- _DATA TO EXAMINE_:
/-- The words the operations exchange. `select` (R224): `ADDR a`, and 0x0A5 is expected. `check_slave` (R225): that, then 0x0FB, and 0x0A5 is
expected. The receives on their own (R222, R223) send nothing. A buffer operation (R226, R228, R229, R297): select, opcode, three address bytes most-significant first, the count
byte (256 as 0), then a dummy 0x00 or a data byte for each byte; every word but the data of a read is checked. -/
def Obligations.BufferOperationsExchange : Prop :=
  (∀ a : Byte, (Call.select a).exchanges = [{ send := some (0x100#9 ||| a.setWidth 9), check := .expect 0x0A5 }] ∧
    (Call.checkSlave a).exchanges =
      [{ send := some (0x100#9 ||| a.setWidth 9), check := .expect 0x0A5 }, { send := some 0x0FB, check := .expect 0x0A5 }]) ∧
  (Call.hostRecv.exchanges = [{ send := none, check := .word }] ∧
    (∀ v, (Call.expect v).exchanges = [{ send := none, check := .expect v }]) ∧
    Call.expectData.exchanges = [{ send := none, check := .data }]) ∧
  ∀ (a : Byte) (r : BitVec 32) (n : Nat) (bs : List Byte), 1 ≤ n → n ≤ 256 → r.toNat < 2 ^ 24 → bs.length = n →
    ∃ b0 b1 b2 cb : Byte, b0.toNat * 65536 + b1.toNat * 256 + b2.toNat = r.toNat ∧
      (cb.toNat = if n = 256 then 0 else n) ∧
      (Call.readBuffer a r n).exchanges.length = n + 6 ∧
      (Call.writeBuffer a r n bs).exchanges.length = n + 6 ∧
      (∀ op call, (call = Call.readBuffer a r n ∧ op = (0x01 : Byte)) ∨ (call = Call.writeBuffer a r n bs ∧ op = (0x02 : Byte)) →
        call.exchanges.take 6 =
          [{ send := some (Word.address a), check := .expect 0x0A5 },
           { send := some (Word.data op), check := .expect 0x0A5 },
           { send := some (Word.data b0), check := .expect (Word.data b0) },
           { send := some (Word.data b1), check := .expect (Word.data b1) },
           { send := some (Word.data b2), check := .expect (Word.data b2) },
           { send := some (Word.data cb), check := .expect (Word.data cb) }]) ∧
      (∀ i, i < n → (Call.readBuffer a r n).exchanges[i + 6]? = some { send := some 0x000, check := .data }) ∧
      (∀ (i : Nat) (b : Byte), bs[i]? = some b → (Call.writeBuffer a r n bs).exchanges[i + 6]? =
        some { send := some (Word.data b), check := .expect (Word.data b) })

/-- `host_recv` (R222): as many words of the ring as echoes are outstanding are discarded unchecked, the oldest first. When they empty the
ring, either a drain is requested and the master suspended at its header byte (R221, R37), or, with the deadline passed, the operation
ends with `Timeout` (decision D17). -/
def Obligations.MasterDiscardsItsOwnEchoes : Prop :=
  ∀ (s : State) (call : Call) (i : Nat) (out : List Byte) (es : List Word), es.length ≤ s.master.pendingEchoDiscards →
    (hostRecv call i out es s).settle false = { s with
      link := { s.link with h2x := s.link.h2x ++ [0xB0] }
      master := {
        pendingEchoDiscards := s.master.pendingEchoDiscards - es.length
        ring := []
        phase := .recv call i out false .header } } ∧
    (hostRecv call i out es s).settle true = { s with
      master := { pendingEchoDiscards := s.master.pendingEchoDiscards - es.length, ring := [], phase := .idle }
      returns := s.returns ++ [.err .timeout] }

/-- `expect` and `expect_data` (R223, R230, R260; decision D10): once the outstanding echoes are discarded, an address word ends the operation
with `InvalidAddress`, another value than the expected one with `Desync`; in both cases nothing further is sent and the words behind it stay
in the ring. -/
def Obligations.BadReplyEndsTheOperation : Prop :=
  ∀ (s : State) (call : Call) (i : Nat) (out : List Byte) (late : Bool) (e : Exchange) (es ws : List Word) (w : Word),
    es.length = s.master.pendingEchoDiscards → call.exchanges[i]? = some e →
    (w.isAddress = true → e.check ≠ .word →
      (hostRecv call i out (es ++ w :: ws) s).settle late = { s with
        master := { pendingEchoDiscards := 0, ring := ws, phase := .idle }
        returns := s.returns ++ [.err .invalidAddress] }) ∧
    (∀ v, w.isAddress = false → e.check = .expect v → w ≠ v →
      (hostRecv call i out (es ++ w :: ws) s).settle late = { s with
        master := { pendingEchoDiscards := 0, ring := ws, phase := .idle }
        returns := s.returns ++ [.err .desync] })

/-- A good reply (R223, R226 to R229): once the outstanding echoes are discarded, the next exchange's word is sent and `host_recv` goes on over
the words left; after the last exchange the operation is over: `read_buffer` and `expect_data` return the bytes collected, `check_slave` sleeps
the settle delay (R225), the others return. `host_recv` on its own returns the word, whatever it is, and `host_send` on its own sends its word
and returns (R220, R222; log 8). -/
def Obligations.GoodReplyGoesOn : Prop :=
  (∀ (s : State) (call : Call) (i : Nat) (out out' : List Byte) (late : Bool) (e : Exchange) (es ws : List Word) (w : Word),
    es.length = s.master.pendingEchoDiscards → call.exchanges[i]? = some e → w.isAddress = false →
    ((e.check = .expect w ∧ out' = out) ∨ (e.check = .data ∧ out' = out ++ [w.payload])) →
    (∀ e' v, call.exchanges[i + 1]? = some e' → e'.send = some v →
      (hostRecv call i out (es ++ w :: ws) s).settle late = (hostRecv call (i + 1) out' ws { s with
        link := { s.link with h2x := s.link.h2x ++ [(enc2 v).1, (enc2 v).2] }
        master := { s.master with pendingEchoDiscards := 1, ring := ws } }).settle late) ∧
    (call.exchanges[i + 1]? = none →
      (∀ a, call = .checkSlave a → (hostRecv call i out (es ++ w :: ws) s).settle late = { s with
        master := { pendingEchoDiscards := 0, ring := ws, phase := .sleep call } }) ∧
      (((∃ a r n, call = .readBuffer a r n) ∨ call = .expectData) →
        (hostRecv call i out (es ++ w :: ws) s).settle late = { s with
          master := { pendingEchoDiscards := 0, ring := ws, phase := .idle }
          returns := s.returns ++ [.bytes out'] }) ∧
      (((∃ a, call = .select a) ∨ (∃ a r n bs, call = .writeBuffer a r n bs) ∨ (∃ v, call = .expect v)) →
        (hostRecv call i out (es ++ w :: ws) s).settle late = { s with
          master := { pendingEchoDiscards := 0, ring := ws, phase := .idle }
          returns := s.returns ++ [.done] }))) ∧
  (∀ (s : State) (out : List Byte) (late : Bool) (es ws : List Word) (w : Word), es.length = s.master.pendingEchoDiscards →
    (hostRecv .hostRecv 0 out (es ++ w :: ws) s).settle late = { s with
      master := { pendingEchoDiscards := 0, ring := ws, phase := .idle }
      returns := s.returns ++ [.word w] }) ∧
  (∀ (s : State) (ts : List Turn) (cs : List Call) (w : Word),
    s.agenda = .master :: ts → s.master.phase = .idle → s.calls = .hostSend w :: cs →
    step s = .next { s with
      agenda := ts
      calls := cs
      link := { s.link with h2x := s.link.h2x ++ [(enc2 w).1, (enc2 w).2] }
      master := { s.master with pendingEchoDiscards := s.master.pendingEchoDiscards + 1 }
      returns := s.returns ++ [.done] })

- _WORK REQUIRED_: All that is needed is the exact run of lines above from the line containing "def Obligations.GoodReplyGoesOn : Prop" through the line containing "pendingEchoDiscards := 1, ring", both of them included.

- _TASK OUTPUT_:
def Obligations.GoodReplyGoesOn : Prop :=
  (∀ (s : State) (call : Call) (i : Nat) (out out' : List Byte) (late : Bool) (e : Exchange) (es ws : List Word) (w : Word),
    es.length = s.master.pendingEchoDiscards → call.exchanges[i]? = some e → w.isAddress = false →
    ((e.check = .expect w ∧ out' = out) ∨ (e.check = .data ∧ out' = out ++ [w.payload])) →
    (∀ e' v, call.exchanges[i + 1]? = some e' → e'.send = some v →
      (hostRecv call i out (es ++ w :: ws) s).settle late = (hostRecv call (i + 1) out' ws { s with
        link := { s.link with h2x := s.link.h2x ++ [(enc2 v).1, (enc2 v).2] }
        master := { s.master with pendingEchoDiscards := 1, ring := ws } }).settle late) ∧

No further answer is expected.